(Dataset entries)
-- ==== Sys2Proof/Machine/Operands.lean ====
section
/-! DEFINITION. Operand forms: branch targets (R41, R92), rounding and predicate fields of a prefix word (R40, R144), and the
address operands, lengths and shapes of command records (R53, R54), and what a
unit command reads and writes (Tables 7.3, 7.6, 10.3). -/

namespace Sys2Proof.Machine
open Sys2Proof

/-! ### Instruction addresses -/

/-- The descriptor number of the engine ring of engine `e` (1 vector to 4 array port) of sub-core `g` (R12). -/
def engRing (g e : Nat) : Nat := 4 * (g % 4) + (e - 1)

/-- Base and size in bytes of the executing engine's ring. -/
def ringSpan (s : State) : Nat × Nat :=
  let r := ringOf s (curCore s) (engRing s.cur.g s.cur.e)
  (r.base.toNat, r.count.toNat * 16)

/-- An instruction address moved by `d` bytes: modulo 2^32 in the sequencer, wrapped within the ring elsewhere (R41). -/
def movePc (s : State) (a : Nat) (d : Int) : Nat :=
  if s.cur.e = 0 then ((a + d) % 2 ^ 32).toNat
  else
    let (b, n) := ringSpan s
    if n = 0 then a else ((b : Int) + (a - b + d) % n).toNat

/-- The target of a label form: `o` words from the branch word (R41). -/
def labelTarget (s : State) (o : Int) : Nat := movePc s s.cur.addr (4 * o)

/-- A register target is legal: BADPC otherwise (R92). -/
def regTargetOk (s : State) (w : Word) : Bool :=
  if s.cur.e = 0 then w.toNat < 2 ^ 32 && w.toNat % 4 == 0
  else
    let (b, n) := ringSpan s
    w.toNat % 4 == 0 && b ≤ w.toNat && w.toNat < b + n

/-- The group takes a transfer to `t`: no loop end test runs, and the target issues two clocks on (R91, R99, R229). -/
def jumpTo (s : State) (t : Nat) : State := { s with cur := { s.cur with next := t, taken := true } }

/-! ### Element types (R50) -/

/-- Width in bits of a type code; x4 is 4. -/
def typeBits (t : Nat) : Nat :=
  match t with
  | 0 | 9 | 13 => 32
  | 1 | 2 | 8 | 12 => 16
  | 3 | 4 | 5 | 7 | 11 => 8
  | 6 => 4
  | _ => 64

/-- Width in bytes of a type code; x4 counts as 1. -/
def typeBytes (t : Nat) : Nat := (typeBits t + 7) / 8

/-! ### Rounding (R40, R66) -/

/-- The rounding mode of a word: the prefix's rm, or RMODE as it stood before this clock. 0 RNE, 1 RTZ, 2 RUP, 3 RDN. -/
def roundMode (s : State) : Nat :=
  let rm := s.cur.pfx.rm
  let c := curCtx s
  let held := match c.rmodeWas with | some (t, v) => if t = s.clock then v else c.rmode | none => c.rmode
  if rm = 0 then held.toNat else rm - 4

/-! ### Predicates (R18, R144) -/

/-- Rows and columns that a predicate leaves unclipped in a tile of `rows` × 128; none clips nothing. -/
def extent (k : Option Word) (rows : Nat) : Nat × Nat :=
  match k with
  | none => (rows, 128)
  | some w => (min (bits w.toNat 16 16) rows, min (bits w.toNat 0 16) 128)

/-- Element `j` of a tile of 128 columns is clipped. -/
def clipped (e : Nat × Nat) (j : Nat) : Bool := !(j / 128 < e.1 && j % 128 < e.2)

/-! ### Command record operands (R53, Table 2.12) -/

/-- A resolved address operand. -/
inductive Operand where
  | scratch (a : Nat)
  | core (target off : Nat)
  | handle (h off : Nat)
deriving DecidableEq, Repr

/-- An operand of space 0, 1 or 2. Bits [23:22] of one of space 1 that came through a register (R53) are ignored (DESIGN CHOICE, log
112). -/
def Operand.ofWord (w : BitVec 32) : Operand :=
  let x := w.toNat
  match bits x 30 2 with
  | 0 => .scratch (bits x 0 30)
  | 1 => .core (bits x 24 6) (bits x 0 22)
  | _ => .handle (bits x 26 4) (bits x 0 26)

/-- Resolve an operand as the engine begins the command: an operand of space 3 adds a signed offset to the address field of
the named a register. `none` is CMDOPND (R53). A poisoned register gives its cause. -/
def resolveOperand (c : Ctx) (e : Nat) (w : BitVec 32) : Except (Cause × Word) (BitVec 32) :=
  let x := w.toNat
  if bits x 30 2 ≠ 3 then .ok w
  else
    let r := rdA c e (bits x 26 4)
    match r.p with
    | some k => .error (k, r.w)
    | none =>
      let v := r.w.toNat
      let off : Int := if bitAt x 25 then (bits x 0 26 : Int) - 2 ^ 26 else bits x 0 26
      let sp := bits v 30 2
      let width := if sp = 0 then 30 else if sp = 1 then 22 else 26
      let sum : Int := bits v 0 width + off
      if v ≥ 2 ^ 32 || sp = 3 || sum < 0 || sum ≥ 2 ^ width then .error (.cmdopnd, 0#64)
      else .ok (BitVec.ofNat 32 (v / 2 ^ width * 2 ^ width + sum.toNat))

/-- Shape of a transfer record (R54): rows, row length in bytes, and the row strides of opA and opB in bytes. -/
structure Shape where
  rows : Nat
  len : Nat
  strideA : Nat
  strideB : Nat
  /-- SH = 1 -/
  shaped : Bool
deriving DecidableEq, Repr

/-- A shape register (R54). -/
def Shape.ofWord (w : Word) : Shape :=
  let x := w.toNat
  ⟨bits x 48 16, bits x 32 16, bits x 16 16 * 64, bits x 0 16 * 64, true⟩

/-- The shape of a transfer record; a poisoned shape register gives its cause. -/
def recordShape (c : Ctx) (e : Nat) (r : Record) : Except (Cause × Word) Shape :=
  let x := r.aux.toNat
  if bitAt x 11 then
    let v := rdA c e (bits x 12 4)
    match v.p with
    | some k => .error (k, v.w)
    | none => .ok (Shape.ofWord v.w)
  else .ok ⟨1, bits x 0 11 * 64, 0, 0, false⟩

/-- Space and target classes that a command accepts of an operand. -/
inductive Accept where
  | own | state | mf | sq | plane | remote | handle
deriving DecidableEq, Repr

/-- Class of a resolved operand; none for a target that no command takes (Table 2.12). The offset of mf and sq that came through a
register (R53) is ignored (DESIGN CHOICE, log 112). -/
def acceptOf (w : BitVec 32) : Option Accept :=
  match Operand.ofWord w with
  | .scratch _ => some .own
  | .core 0 _ => some .state
  | .core 1 _ => some .mf
  | .core 2 _ => some .plane
  | .core 3 _ => some .sq
  | .core _ _ => none
  | .handle _ _ => some .handle

/-! ### Fields and extents of a command -/

/-- Rows or chunk length, and columns or groups, of the aux (R54): matrix counts above 128 are taken as 128. -/
def Cmd.hi (c : Cmd) : Nat := let n := bits c.r.aux.toNat 8 8; if c.path = 3 then n else min n 128
def Cmd.lo (c : Cmd) : Nat := let n := bits c.r.aux.toNat 0 8; if c.path = 3 then n else min n 128
/-- Variant bit [23], [22]. -/
def Cmd.v3 (c : Cmd) : Bool := c.r.variant.getLsbD 3
def Cmd.v2 (c : Cmd) : Bool := c.r.variant.getLsbD 2
/-- dv of SCANM and SEMIT (R188). -/
def Cmd.dv (c : Cmd) : Nat := 16 * 2 ^ (bits c.r.variant.toNat 0 2)
def Cmd.dk (c : Cmd) : Nat := c.lo * 256 / c.dv
/-- Element width of the record's type. -/
def Cmd.w (c : Cmd) : Nat := typeBytes c.r.typ.toNat

/-- A zero extent (R176). -/
def Cmd.zero (c : Cmd) : Bool := c.major != 0x42 && c.major != 0x44 && (c.hi == 0 || c.lo == 0)

/-- Entries of 2,048 bytes that a command takes from mf when its source is mf (R179, R190, R191). -/
def Cmd.entries (c : Cmd) : Nat :=
  match c.major with
  | 0x40 | 0x41 => (c.hi * c.w + 15) / 16 + bnat c.v3
  | 0x48 => c.hi * c.lo
  | _ => c.hi

/-- The combine steps of a chunk (Table 10.3). -/
def treeSteps (t : Nat) : Nat := t + ((List.range 7).map fun i => if 2 ^ i < t then t - 2 ^ i else 0).foldl (· + ·) 0

/-- What a command reads and writes: the classes its opA and opB accept with their bytes, and its minimum duration (Tables 7.3,
7.6, 10.3). A tile counts with its whole rows of 128 columns (DESIGN CHOICE, log 118). -/
def Cmd.shape (c : Cmd) : Option (List Accept × Nat) × Option (List Accept × Nat) × Nat :=
  let h := c.hi
  let l := c.lo
  match c.major with
  | 0x40 =>
    let n := h * 128 * c.w + 128 * ((h + 31) / 32) * bnat c.v3
    if c.v2 then (none, none, 8) else (some ([.state, .own, .mf], n), some ([.plane], 0), 8 + (n + 1023) / 1024)
  | 0x41 => (some ([.state, .own, .mf], h * 128 * c.w + 4 * h * bnat c.v3), some ([.state], h * 512),
             24 + (if c.w = 2 then h else (h + 1) / 2))
  | 0x42 => (none, none, 2)
  | 0x43 => (some ([.state], h * 512), if c.r.variant.getLsbD 0 then none else some ([.state, .own], h * 128 * c.w),
             8 + (h * l * 4 + 1023) / 1024)
  | 0x44 => (none, some ([.state], 65536), 66)
  | 0x45 => (some ([.state], h * 512), some ([.state, .own], h * 128 * c.w + 4 * h * bnat c.v3), 8 + (h * l * 4 + 1023) / 1024)
  | 0x48 => (some (if c.v3 then [.state, .own] else [.state, .own, .mf], h * l * 2048), some ([.state], l * 2048), 12 + l * treeSteps h)
  | 0x49 => (some (if c.v3 then [.state, .own] else [.state, .own, .mf], h * 2048), some ([.state], l * 2048), 12 + l * treeSteps h)
  | 0x4A => (some ([.state], l * 2048), some ([.state, .own], if c.v3 then h * 512 else h * l * 1024), 8 + l * h)
  | _ => (if c.v3 then some ([.state, .own], h * l * 2048) else none,
          some (if c.v3 then [.state, .own] else [.state], h * l * (if c.v3 then 1024 else 2048)), 8 + l * h)

end Sys2Proof.Machine
end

What you should do:
Return only the part of the records above that opens with the line containing "let c := curCtx s" and closes with the line containing "scratch (a : Nat)", ends included.

Exercise answer:
  let c := curCtx s
  let held := match c.rmodeWas with | some (t, v) => if t = s.clock then v else c.rmode | none => c.rmode
  if rm = 0 then held.toNat else rm - 4

/-! ### Predicates (R18, R144) -/

/-- Rows and columns that a predicate leaves unclipped in a tile of `rows` × 128; none clips nothing. -/
def extent (k : Option Word) (rows : Nat) : Nat × Nat :=
  match k with
  | none => (rows, 128)
  | some w => (min (bits w.toNat 16 16) rows, min (bits w.toNat 0 16) 128)

/-- Element `j` of a tile of 128 columns is clipped. -/
def clipped (e : Nat × Nat) (j : Nat) : Bool := !(j / 128 < e.1 && j % 128 < e.2)

/-! ### Command record operands (R53, Table 2.12) -/

/-- A resolved address operand. -/
inductive Operand where
  | scratch (a : Nat)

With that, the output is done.